**The problem**
Reprint the full listing exactly.

**Working data**
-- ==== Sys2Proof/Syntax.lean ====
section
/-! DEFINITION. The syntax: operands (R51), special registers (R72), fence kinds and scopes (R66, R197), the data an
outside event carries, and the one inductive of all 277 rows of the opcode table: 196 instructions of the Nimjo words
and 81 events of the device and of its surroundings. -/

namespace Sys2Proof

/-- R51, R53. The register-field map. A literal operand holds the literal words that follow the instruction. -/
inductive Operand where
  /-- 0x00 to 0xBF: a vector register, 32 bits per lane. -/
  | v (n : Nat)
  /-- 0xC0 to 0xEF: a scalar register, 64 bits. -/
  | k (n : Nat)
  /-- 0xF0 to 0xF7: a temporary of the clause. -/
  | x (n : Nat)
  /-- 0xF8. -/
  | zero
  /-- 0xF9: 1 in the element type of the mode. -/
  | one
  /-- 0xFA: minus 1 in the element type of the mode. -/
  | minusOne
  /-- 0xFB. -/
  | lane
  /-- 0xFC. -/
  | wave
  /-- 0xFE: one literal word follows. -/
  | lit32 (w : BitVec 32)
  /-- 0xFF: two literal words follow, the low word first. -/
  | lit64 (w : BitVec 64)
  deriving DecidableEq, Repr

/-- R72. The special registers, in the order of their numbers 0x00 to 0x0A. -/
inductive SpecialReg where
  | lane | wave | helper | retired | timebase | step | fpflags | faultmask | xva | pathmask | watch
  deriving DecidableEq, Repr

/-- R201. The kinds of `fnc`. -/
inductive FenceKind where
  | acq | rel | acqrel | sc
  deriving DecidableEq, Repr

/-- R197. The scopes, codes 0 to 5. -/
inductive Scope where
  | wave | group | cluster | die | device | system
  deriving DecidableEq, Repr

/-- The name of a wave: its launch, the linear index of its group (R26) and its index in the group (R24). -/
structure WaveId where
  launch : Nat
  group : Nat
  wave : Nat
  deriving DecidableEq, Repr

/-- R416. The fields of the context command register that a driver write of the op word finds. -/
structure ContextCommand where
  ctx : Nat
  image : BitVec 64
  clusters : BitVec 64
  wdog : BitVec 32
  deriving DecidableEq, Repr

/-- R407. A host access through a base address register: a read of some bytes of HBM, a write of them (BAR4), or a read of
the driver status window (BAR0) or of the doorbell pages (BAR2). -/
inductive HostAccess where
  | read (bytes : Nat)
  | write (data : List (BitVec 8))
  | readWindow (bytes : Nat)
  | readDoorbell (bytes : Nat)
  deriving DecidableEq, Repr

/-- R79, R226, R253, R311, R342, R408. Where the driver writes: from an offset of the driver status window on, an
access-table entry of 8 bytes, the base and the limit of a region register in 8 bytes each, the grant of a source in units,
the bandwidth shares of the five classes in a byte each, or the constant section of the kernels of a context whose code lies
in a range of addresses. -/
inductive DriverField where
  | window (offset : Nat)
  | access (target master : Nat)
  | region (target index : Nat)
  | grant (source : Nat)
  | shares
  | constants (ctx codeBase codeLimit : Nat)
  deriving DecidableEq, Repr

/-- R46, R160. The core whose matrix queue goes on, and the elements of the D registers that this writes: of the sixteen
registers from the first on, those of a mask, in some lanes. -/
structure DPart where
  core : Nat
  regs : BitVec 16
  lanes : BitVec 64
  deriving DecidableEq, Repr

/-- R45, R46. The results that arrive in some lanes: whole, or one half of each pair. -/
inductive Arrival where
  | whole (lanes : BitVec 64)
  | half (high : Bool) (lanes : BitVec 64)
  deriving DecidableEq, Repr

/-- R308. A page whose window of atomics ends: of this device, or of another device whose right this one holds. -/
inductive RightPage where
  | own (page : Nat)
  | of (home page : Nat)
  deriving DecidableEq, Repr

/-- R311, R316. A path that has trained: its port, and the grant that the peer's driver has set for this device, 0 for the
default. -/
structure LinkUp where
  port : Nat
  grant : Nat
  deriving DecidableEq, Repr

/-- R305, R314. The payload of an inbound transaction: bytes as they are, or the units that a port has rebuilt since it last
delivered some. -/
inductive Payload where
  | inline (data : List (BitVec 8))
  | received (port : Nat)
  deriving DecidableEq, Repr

**Result for this exercise**
-- ==== Sys2Proof/Syntax.lean ====
section
/-! DEFINITION. The syntax: operands (R51), special registers (R72), fence kinds and scopes (R66, R197), the data an
outside event carries, and the one inductive of all 277 rows of the opcode table: 196 instructions of the Nimjo words
and 81 events of the device and of its surroundings. -/

namespace Sys2Proof

/-- R51, R53. The register-field map. A literal operand holds the literal words that follow the instruction. -/
inductive Operand where
  /-- 0x00 to 0xBF: a vector register, 32 bits per lane. -/
  | v (n : Nat)
  /-- 0xC0 to 0xEF: a scalar register, 64 bits. -/
  | k (n : Nat)
  /-- 0xF0 to 0xF7: a temporary of the clause. -/
  | x (n : Nat)
  /-- 0xF8. -/
  | zero
  /-- 0xF9: 1 in the element type of the mode. -/
  | one
  /-- 0xFA: minus 1 in the element type of the mode. -/
  | minusOne
  /-- 0xFB. -/
  | lane
  /-- 0xFC. -/
  | wave
  /-- 0xFE: one literal word follows. -/
  | lit32 (w : BitVec 32)
  /-- 0xFF: two literal words follow, the low word first. -/
  | lit64 (w : BitVec 64)
  deriving DecidableEq, Repr

/-- R72. The special registers, in the order of their numbers 0x00 to 0x0A. -/
inductive SpecialReg where
  | lane | wave | helper | retired | timebase | step | fpflags | faultmask | xva | pathmask | watch
  deriving DecidableEq, Repr

/-- R201. The kinds of `fnc`. -/
inductive FenceKind where
  | acq | rel | acqrel | sc
  deriving DecidableEq, Repr

/-- R197. The scopes, codes 0 to 5. -/
inductive Scope where
  | wave | group | cluster | die | device | system
  deriving DecidableEq, Repr

/-- The name of a wave: its launch, the linear index of its group (R26) and its index in the group (R24). -/
structure WaveId where
  launch : Nat
  group : Nat
  wave : Nat
  deriving DecidableEq, Repr

/-- R416. The fields of the context command register that a driver write of the op word finds. -/
structure ContextCommand where
  ctx : Nat
  image : BitVec 64
  clusters : BitVec 64
  wdog : BitVec 32
  deriving DecidableEq, Repr

/-- R407. A host access through a base address register: a read of some bytes of HBM, a write of them (BAR4), or a read of
the driver status window (BAR0) or of the doorbell pages (BAR2). -/
inductive HostAccess where
  | read (bytes : Nat)
  | write (data : List (BitVec 8))
  | readWindow (bytes : Nat)
  | readDoorbell (bytes : Nat)
  deriving DecidableEq, Repr

/-- R79, R226, R253, R311, R342, R408. Where the driver writes: from an offset of the driver status window on, an
access-table entry of 8 bytes, the base and the limit of a region register in 8 bytes each, the grant of a source in units,
the bandwidth shares of the five classes in a byte each, or the constant section of the kernels of a context whose code lies
in a range of addresses. -/
inductive DriverField where
  | window (offset : Nat)
  | access (target master : Nat)
  | region (target index : Nat)
  | grant (source : Nat)
  | shares
  | constants (ctx codeBase codeLimit : Nat)
  deriving DecidableEq, Repr

/-- R46, R160. The core whose matrix queue goes on, and the elements of the D registers that this writes: of the sixteen
registers from the first on, those of a mask, in some lanes. -/
structure DPart where
  core : Nat
  regs : BitVec 16
  lanes : BitVec 64
  deriving DecidableEq, Repr

/-- R45, R46. The results that arrive in some lanes: whole, or one half of each pair. -/
inductive Arrival where
  | whole (lanes : BitVec 64)
  | half (high : Bool) (lanes : BitVec 64)
  deriving DecidableEq, Repr

/-- R308. A page whose window of atomics ends: of this device, or of another device whose right this one holds. -/
inductive RightPage where
  | own (page : Nat)
  | of (home page : Nat)
  deriving DecidableEq, Repr

/-- R311, R316. A path that has trained: its port, and the grant that the peer's driver has set for this device, 0 for the
default. -/
structure LinkUp where
  port : Nat
  grant : Nat
  deriving DecidableEq, Repr

/-- R305, R314. The payload of an inbound transaction: bytes as they are, or the units that a port has rebuilt since it last
delivered some. -/
inductive Payload where
  | inline (data : List (BitVec 8))
  | received (port : Nat)
  deriving DecidableEq, Repr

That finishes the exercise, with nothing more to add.